Corporate Crime Starts with Failed Business Models

by John Steen

Corporate Crime Starts with Failed Business ModelsEvery economic bust launches criminal charges against executives of failed companies. It’s been a few years since the collapse of Lehman Brothers and the onset of the Global Financial Crisis but the court cases in many instances are still ongoing. One of the most notorious cases in Australia was the child-care center empire of ABC Learning Centers.

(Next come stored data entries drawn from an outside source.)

/-- Bounds that hold for every class (11 R302); none for the entries bounded by class alone. -/
def commonBound : Nat → Option (Int × Int)
  | 4 | 7 | 0xA | 0xD => some (1, 4)
  | 8 => some (5, 100)
  | 9 => some (20, 600)
  | 0xB | 0xC => some (1000, 2500000)
  | _ => none

/-- Bounds of an item in a class. -/
def ClassBound.of (c : ClassBound) : Nat → Option (Int × Int)
  | 2 => some c.ov | 3 => some c.uv | 5 => some c.ot | 6 => some c.ut | 8 => some (5, c.rise)
  | k => commonBound k

/-! ## Limits in force -/

/-- Object of an envelope set. -/
def envObj (e : Nat) : Nat := 0x2400 + e

/-- A committed value of a set, sign-extended. -/
def State.envVal (s : State) (e sub : Nat) : Option Int :=
  (s.committed (envObj e) sub).map fun v => if sub = 5 ∨ sub = 6 then toSigned 32 v else (v : Int)

/-- The limit of an item in force for a set: the committed value, the most restrictive bound of the class where both copies have
failed (11 R308), and the default of a confirmation value or window (11 R301). -/
def State.limit (s : State) (e sub : Nat) : Option Int :=
  if s.belay.degraded.contains (dkey (envObj e) sub 0) then
    let cls := (classBound (s.bval (envObj e) 1)).getD ⟨(33000, 38000), (20000, 30000), (300, 650), (-300, 50), 100⟩
    match sub with
    | 2 => some cls.ov.1 | 3 => some cls.uv.2 | 5 => some cls.ot.1 | 6 => some cls.ut.2 | 8 => some 5
    | 4 | 7 | 0xA | 0xD => some 1
    | _ => s.envVal e sub
  else
    match s.envVal e sub with
    | some v => some v
    | none => if envLimits.contains sub then none else some (s.bval (envObj e) sub : Int)

/-- The confirmation value of an item (11 Table 11-2). -/
def EnvItem.confirmSub : EnvItem → Nat
  | .ov | .uv => 4 | .ot | .ut => 7 | .rise => 0xA | .ocDis | .ocChg => 0xD

def EnvItem.limitSub : EnvItem → Nat
  | .ov => 2 | .uv => 3 | .ot => 5 | .ut => 6 | .rise => 8 | .ocDis => 0xB | .ocChg => 0xC

/-! ## Judging (11 R295 to R298) -/

/-- One evaluation of an item (11 R296): the count rises or returns to 0; at its confirmation value the trip falls due. -/
def BelayStr.evaluate (b : BelayStr) (e : EnvItem) (el : Nat) (violated : Bool) (k : Nat) (value limit : Int) : BelayStr :=
  let key := e.code * 2048 + el
  let b := { b with violated := if violated then NatSet.ins b.violated key else NatSet.del b.violated key }
  if !violated then { b with counts := Sparse.del b.counts key }
  else
    let n := Sparse.getD b.counts key 0 + 1
    if k ≤ n then { b with counts := Sparse.del b.counts key, due := b.due ++ [(e, el, value, limit)] }
    else { b with counts := Sparse.put b.counts key n, pendingSeen := true }

/-- Evaluates an item of a string where its limit is in force. -/
def State.evalItem (s : State) (i : Fin 40) (e : EnvItem) (el : Nat) (value : Int) (violates : Int → Bool) : State :=
  let set_ := s.profileOf i
  match s.limit set_ e.limitSub with
  | none => s
  | some l => s.modBStr i fun b => b.evaluate e el (violates l) ((s.limit set_ e.confirmSub).getD 1).toNat value l

/-- The belay logic evaluates no envelope item of an excluded string (09 Table 9-1). -/
def State.judges (s : State) (i : Fin 40) : Bool := !s.strs[i].exclusion

/-- An accepted cell voltage of element `el`, 100 uV (11 Table 11-2). -/
def State.judgeCell (s : State) (i : Fin 40) (el v : Nat) : State :=
  let s := s.modBStr i fun b => { b with extremes := match b.extremes with
    | none => some (v, v)
    | some x => some (max x.1 v, min x.2 v) }
  if !s.judges i then s
  else (s.evalItem i .ov el v fun l => decide (l < (v : Int))).evalItem i .uv el v fun l => decide ((v : Int) < l)

/-- An accepted H1 reply: `I_LATCH` and `I_CHECK`, mA. -/
def State.judgeCurrent (s : State) (i : Fin 40) (iLatch iCheck : Int) : State :=
  let s := s.modBStr i fun b => { b with iLatch := iLatch }
  if !s.judges i then s
  else
    let hi := max iLatch iCheck
    let lo := min iLatch iCheck
    (s.evalItem i .ocDis 0 hi fun l => decide (l < hi)).evalItem i .ocChg 0 lo fun l => decide (lo < -l)

/-- A thermistor reading is valid (11 R297). -/
def thermOk (t : Int) : Bool := t ≠ 0x7FFF && t ≠ -0x8000

/-- The rise item of one thermistor and its snapshots (11 R298), `at_` the alignment instant of the slow latch in ms. The item's value is the rise
in 0.1 degC/min, to the nearest (log 177). -/
def State.judgeRise (s : State) (i : Fin 40) (th : Nat) (t : Int) (at_ : Nat) : State :=
  let snaps := Sparse.getD s.bstr[i].snaps th []
  let window := ((s.limit (s.profileOf i) 9).getD 60).toNat
  let stored := match snaps with
    | [] => true
    | n :: _ => decide (n.2 * 4 + window * 1000 ≤ at_ * 4)
  let s' := match (snaps.drop 4).head? with
    | some (some ref, tRef) =>
      if thermOk t && s.judges i then
        s.evalItem i .rise th (roundHalfEven ((t - ref) * 60000) (at_ - tRef)) fun l => decide (l * ((at_ : Int) - ((tRef : Nat) : Int)) < (t - ref) * 60000)
      else s
    | _ => s
  if stored then
    s'.modBStr i fun b => { b with snaps := Sparse.put b.snaps th (((if thermOk t then some t else none), at_) :: snaps.take 4) }
  else s'

/-- An accepted temperature reply of the monitor at position `p`: 32 readings, two for each element (11 R292, R297). -/
def State.judgeTemps (s : State) (i : Fin 40) (p : Nat) (ts : List Int) : State :=
  let s := s.modBStr i fun b => { b with slowNow := b.slowNow ||| 2 ^ p, thermNow := b.thermNow || ts.any fun t => !thermOk t }
  let at_ := s.belay.slowAt / ms 1
  s.forEach (List.range 16) fun s j =>
    let el := 16 * (p - 1) + j
    let a := ts.getD (2 * j) 0x7FFF
    let b := ts.getD (2 * j + 1) 0x7FFF
    let valid := [a, b].filter thermOk
    let s :=
      if !s.judges i then s
      else match valid with
        | [] => s.evalItem i .ut el a fun _ => true
        | _ =>
          let hi := valid.foldl max (valid.headD 0)
          let lo := valid.foldl min (valid.headD 0)
          (s.evalItem i .ot el hi fun l => decide (l < hi)).evalItem i .ut el lo fun l => decide (lo < l)
    (s.judgeRise i (2 * el) a at_).judgeRise i (2 * el + 1) b at_

/-! ## Trips -/

/-- Trip cause, IRQ and event of an item (11 Table 11-2, R296). -/
def EnvItem.trip : EnvItem → Nat × Nat × Nat
  | .ov => (1, 46, 0x6001) | .uv => (2, 46, 0x6002) | .ot => (3, 47, 0x6003) | .ut => (4, 47, 0x6004)
  | .rise => (5, 49, 0x6005) | .ocDis => (6, 48, 0x6006) | .ocChg => (7, 48, 0x6007)

/-- Element shown at `TRIP_ELEMENT` (11 Table 11-9); elements and thermistors count from 1. -/
def EnvItem.shown (e : EnvItem) (el : Nat) : Nat := if e = .ocDis ∨ e = .ocChg then 0xFFFF else el + 1

/-- `ENVELOPE_TRIP` (11 R296): the items that have reached their confirmation value trip the string in one BEL cycle. -/
def execEnvelopeTrip (i : Fin 40) (s : State) : Out :=
  .next (match s.bstr[i].due with
  | [] => s
  | due =>
    let t := s.modBStr i fun b => { b with due := [] }
    let t := t.tripStr i (due.map fun d => d.1.trip.1)
    t.forEach due fun t d =>
      let t := (t.irqRaise d.1.trip.2.1).event d.1.trip.2.2 (strObj i) (d.1.shown d.2.1) (u16 (d.1.shown d.2.1) ++ i32 d.2.2.1 ++ i32 d.2.2.2)
      t.modBStr i fun b => { b with tripElement := d.1.shown d.2.1, tripValue := d.2.2.1 })

/-! ## Unseen counts (04 R131, 11 R299) -/

/-- Unseen limit of a string; failed in both copies, 1 (11 R308). -/
def State.unseenLimit (s : State) (i : Fin 40) : Nat :=
  if s.belay.degraded.contains (dkey (strObj i) 0x0019 0) then 1 else s.bval (strObj i) 0x0019

/-- One step of the unseen counts: positions `lo` to n_B not in `seen` count up by `add`, the others return to 0; a count that
comes to stand above the limit falls due once. `key` is 0 for traverses, 64 for slow rounds. -/
def unseenStep (counts : Vector Nat 33) (lo nB seen add limit key : Nat) (beyond due : NatSet) : Vector Nat 33 × NatSet × NatSet :=
  let runs (p : Nat) : Bool := decide (lo ≤ p) && decide (p ≤ nB) && !seen.testBit p
  let new := Vector.ofFn fun p : Fin 33 => if runs p.val then counts[p] + add else 0
  let above := (List.range 33).filter fun p => runs p && decide (limit < (new.toList.getD p 0))
  (new, (above.map (key + ·)).foldl NatSet.ins (beyond.filter fun k => k / 64 ≠ key / 64 || above.contains (k - key)),
    ((above.map (key + ·)).filter fun k => !beyond.contains k).foldl NatSet.ins due)

/-- The traverse counts of a string that is not EXCLUDED. -/
def State.countUnseen (s : State) (i : Fin 40) (seen add : Nat) : State :=
  if s.strs[i].exclusion then s
  else s.modBStr i fun b =>
    let r := unseenStep b.unseen 0 b.nB seen add (s.unseenLimit i) 0 b.beyond b.unseenDue
    { b with unseen := r.1, beyond := r.2.1, unseenDue := r.2.2 }

/-- The slow-round counts of a string that is not EXCLUDED. -/
def State.countSlow (s : State) (i : Fin 40) (seen add : Nat) : State :=
  if s.strs[i].exclusion then s
  else s.modBStr i fun b =>
    let r := unseenStep b.slowUnseen 1 b.nB seen add (s.unseenLimit i) 64 b.beyond b.unseenDue
    { b with slowUnseen := r.1, beyond := r.2.1, unseenDue := r.2.2 }

/-- The slow-round counts of a string at the end of a slow round, and its `THERM_INVALID` (11 Table 11-11). -/
def State.countSlowUnseen (s : State) (i : Fin 40) : State :=
  (s.countSlow i s.bstr[i].slowNow 1).modBStr i fun b => { b with thermInvalid := b.thermNow }

/-- Every unseen count of a string, of traverses and of slow rounds, rises by `n` (11 R299). -/
def State.countMissing (s : State) (i : Fin 40) (n : Nat) : State := (s.countUnseen i 0 n).countSlow i 0 n

/-- `UNSEEN_LIMIT_REACHED` (04 R131): the string opens and trips with UNSEEN; IRQ 51 and event 0x6020 name each position. -/
def execUnseenLimitReached (i : Fin 40) (s : State) : Out :=
  .next (match s.bstr[i].unseenDue with
  | [] => s
  | due =>
    let t := s.modBStr i fun b => { b with unseenDue := [] }
    let t := (t.tripStr i [0x08]).modRope i fun r => { r with unseenTrip := true }
    t.forEach due fun t k => (t.irqRaise 51).event 0x6020 (strObj i) (k % 64) (u8 (k % 64) ++ u8 (k / 64)))

/-- `MISSING_TRAVERSE_DETECT` (01 R35, 11 R299): no tap entry for 2 x T_trav + 1 ms. The model's choice: nothing is detected before the first
traverse of a start has ended, when no period has been announced (log 175). -/
def execMissingTraverseDetect (s : State) : Out :=
  .next (if s.belay.released && s.belay.traverseSeen && !s.belay.missing && s.mode.block ≠ .baseCamp &&
      decide (s.belay.lastTap + 2 * s.tEff + ms 1 ≤ s.now) then
    let t := s.modBelay fun b => { b with missing := true, missingFor := s.trav.number, lastTap := s.now }
    ((t.forEach allStr fun t i => t.countMissing i 2).irqRaise 52).event 0x6021 blockObj 0
  else s)

/-- `MISSING_TRAVERSE_INTERVAL` (11 R299): one more announced period without a tap entry. -/
def execMissingTraverseInterval (s : State) : Out :=
  .next (if s.belay.missing && s.mode.block ≠ .baseCamp && decide (s.belay.lastTap + s.tEff ≤ s.now) then
    (s.modBelay fun b => { b with lastTap := s.now }).forEach allStr fun t i => t.countMissing i 1
  else s)

/-! ## Match evaluation (09 R251) -/

/-- Changes MATCH_OK at an evaluation: IRQ 32 and event 0x402A. -/
def State.setMatch (s : State) (i : Fin 40) (ok : Bool) : State :=
  if s.strs[i].matchOk = ok then s
  else ((s.modStr i fun c => { c with matchOk := ok }).irqRaise 32).event 0x402A (strObj i) 0 (u8 (if ok then 1 else 0))

/-- Evaluates the match of a string once its H1 value and its bank's link value of the traverse are both accepted. -/
def State.evalMatch (s : State) (i : Fin 40) : State :=
  let b := s.bankOf i
  match s.strs[i].vString, s.closePass i with
  | some v, some _ =>
    if s.bstr[i].seenNow.testBit 0 && s.banks[b].linkSeen then
      let dv : Int := (v : Int) - s.banks[b].vLink
      (s.modStr i fun c => { c with matchDv := dv }).setMatch i (decide (dv.natAbs ≤ s.bval (bankObj b) 0x0010))
    else s
  | _, _ => s

/-- A traverse ends in which one of the two values is missing: MATCH_OK clears. -/
def State.endMatch (s : State) (i : Fin 40) : State :=
  if (s.closePass i).isSome && !(s.bstr[i].seenNow.testBit 0 && s.banks[s.bankOf i].linkSeen) then s.setMatch i false else s

/-! ## Reports (01 R33, Table 1-6, 11 R293) -/

/-- A report enters the belay report queue (01 Table 1-6): firmware that does not act leaves 64 waiting, and the others are lost, counted
and reported by IRQ 54 (01 R33). -/
def State.postReport (s : State) (r : BelayReport) : State :=
  if s.fwActs || decide (s.belay.reports.length < 64) then s.modBelay fun b => { b with reports := b.reports ++ [r] }
  else ((s.irqRaise 54).event 0x6035 blockObj 0).modBelay fun b => { b with reportLoss := sat32 b.reportLoss, seen := b.seen ||| 0x10 }

/-- A changed n_B of a string is posted (11 R293). -/
def State.setCount (s : State) (i : Fin 40) (n : Nat) : State :=
  if n = s.bstr[i].nB then s
  else (s.modBStr i fun b => { b with nB := n }).postReport ⟨i.val, 3, s.trav.number.getD 0 % 65536, n, none, 0, none⟩

/-- n_B of a string follows its highest `SRC` (11 R292). -/
def State.noteCount (s : State) (i : Fin 40) (src : Nat) : State := s.setCount i (max s.bstr[i].nB src)

/-! ## Records (11 R304 to R308, 12 R317, R318) -/

/-- CHECK of a record: CRC-16 over bits 127:16 taken as 14 bytes (11 Table 11-5). -/
def BelayRecord.checkOf (r : BelayRecord) : Nat :=
  crc16 (beBytes 14 (r.kind * 2 ^ 108 + r.index * 2 ^ 92 + r.sub * 2 ^ 76 + r.slot * 2 ^ 73 + r.element * 2 ^ 68 +
    (if r.replay then 2 ^ 67 else 0) + r.value * 2 ^ 32 + r.reqId * 2 ^ 16 + r.num * 2 ^ 8 + r.count))

def BelayRecord.key (r : BelayRecord) : Nat := dkey r.index r.sub r.element

/-- The records of one item: one for each element (11 R305). -/
def recordsOf (head : SealHead) (replay : Bool) (i : SealItem) : List BelayRecord :=
  match entryOf i.index i.sub with
  | none => []
  | some r =>
    (List.range r.count).map fun k =>
      let n := ofBytes ((i.data.drop (k * r.width)).take r.width)
      { kind := if isSafetyIo i.index i.sub then 9 else 8, index := i.index, sub := i.sub, slot := head.slot, element := k, replay := replay,
        value := if r.signed then ofSigned 32 (toSigned (8 * r.width) n) else n, reqId := head.counter % 65536, num := 0, count := 0, check := 0 }

/-- The records of a request, numbered and with their check codes. -/
def requestRecords (r : SealedReq) (replay : Bool) : List BelayRecord :=
  let rs := ((r.items.filter fun i => isEnvelope i.index i.sub || (!replay && isSafetyIo i.index i.sub)).map (recordsOf r.head replay)).flatten
  rs.zipIdx.map fun p => let q := { p.1 with num := p.2, count := rs.length }; { q with check := q.checkOf }

/-- The value a record keeps: the reserved bits of `IN_CFG` (12 Table 12-6) and of `SM_RX_CFG` (12 Table 12-18) read 0. -/
def BelayRecord.kept (r : BelayRecord) : Nat :=
  if 0x2101 ≤ r.index ∧ r.index ≤ 0x2104 ∧ r.sub = 0x0050 then r.value &&& 0xFFBFFFFF
  else if r.index = 0x2000 ∧ r.sub = 0x0169 then r.value &&& 0xFFF0FFFF
  else r.value

/-- The store with the staged records written. -/
def stagedStore (store : Sparse Nat) (rs : List BelayRecord) : Sparse Nat := rs.foldl (fun t r => Sparse.put t r.key r.kept) store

The entrepreneur-founder Eddy Groves and another director are facing charges relating to shifting money out of the business in the months leading to the collapse.

I do a lot of my strategy work with Kevin Hendry who has a keen interest in strategy and corporate failure. Kevin was the Asia-Pacific Vice President of Monsanto during its venture into GMO agriculture and has first-hand experience of the events that lead to a corporate blow-up. While we tend to focus on late-stage actions that end up in the courts, Kevin says that the beginnings of these cases often start with bad strategy. While ABC Learning ended in white collar crime charges, it started with the belief that education services could be made profitable through economies of scale that were achieved by multiple acquisitions. Anyone involved in education knows that relationships are the core of education and relationships are really hard to scale up. In hindsight the flaw was obvious but everyone bought the growth story, including the Singaporean government who bought half a billion dollars in shares in a 2007 capital raising to fund a major acquisition in the US.

In an excellent series of cases studies of corporate collapses after the 1990s boom, Grant and Visconti (2006) detected a consistent pattern in strategic misalignment leading to the corporate accounting scandals of 2001-2003. Overconfidence created by prior success leads to diversification into different products and countries where the model for success may not be valid. Here are some of Grant and Visconti’s examples:

  • Enron expanded from natural gas into power, water, telecommunications and derivatives trading, and expanded its presence outside the US – notably in Europe.
  • WorldCom transformed itself from a long-distance phone company into a diversified supplier of telecommunication services – including internet and data services with interests overseas as well as in the US.
  • Adelphia grew from being a local cable TV company into a US-wide cable provider supplying not just TV but internet, data and other video services.
  • Global Crossing expanded internationally to become a global player in telecommunications infrastructure.
  • HealthSouth grew from being a local outpatient surgery provider to what its CEO described as ‘‘the Wal-Mart of outpatient rehabilitation’’ offering integrated surgery, rehabilitation, home care and pharmaceutical services throughout the US.
  • AOL expanded from being an internet service provider into the world’s biggest and most diversified media company.
  • Parmalat expanded from a Parma-based dairy into a diversified food products supplier with operations in 30 countries.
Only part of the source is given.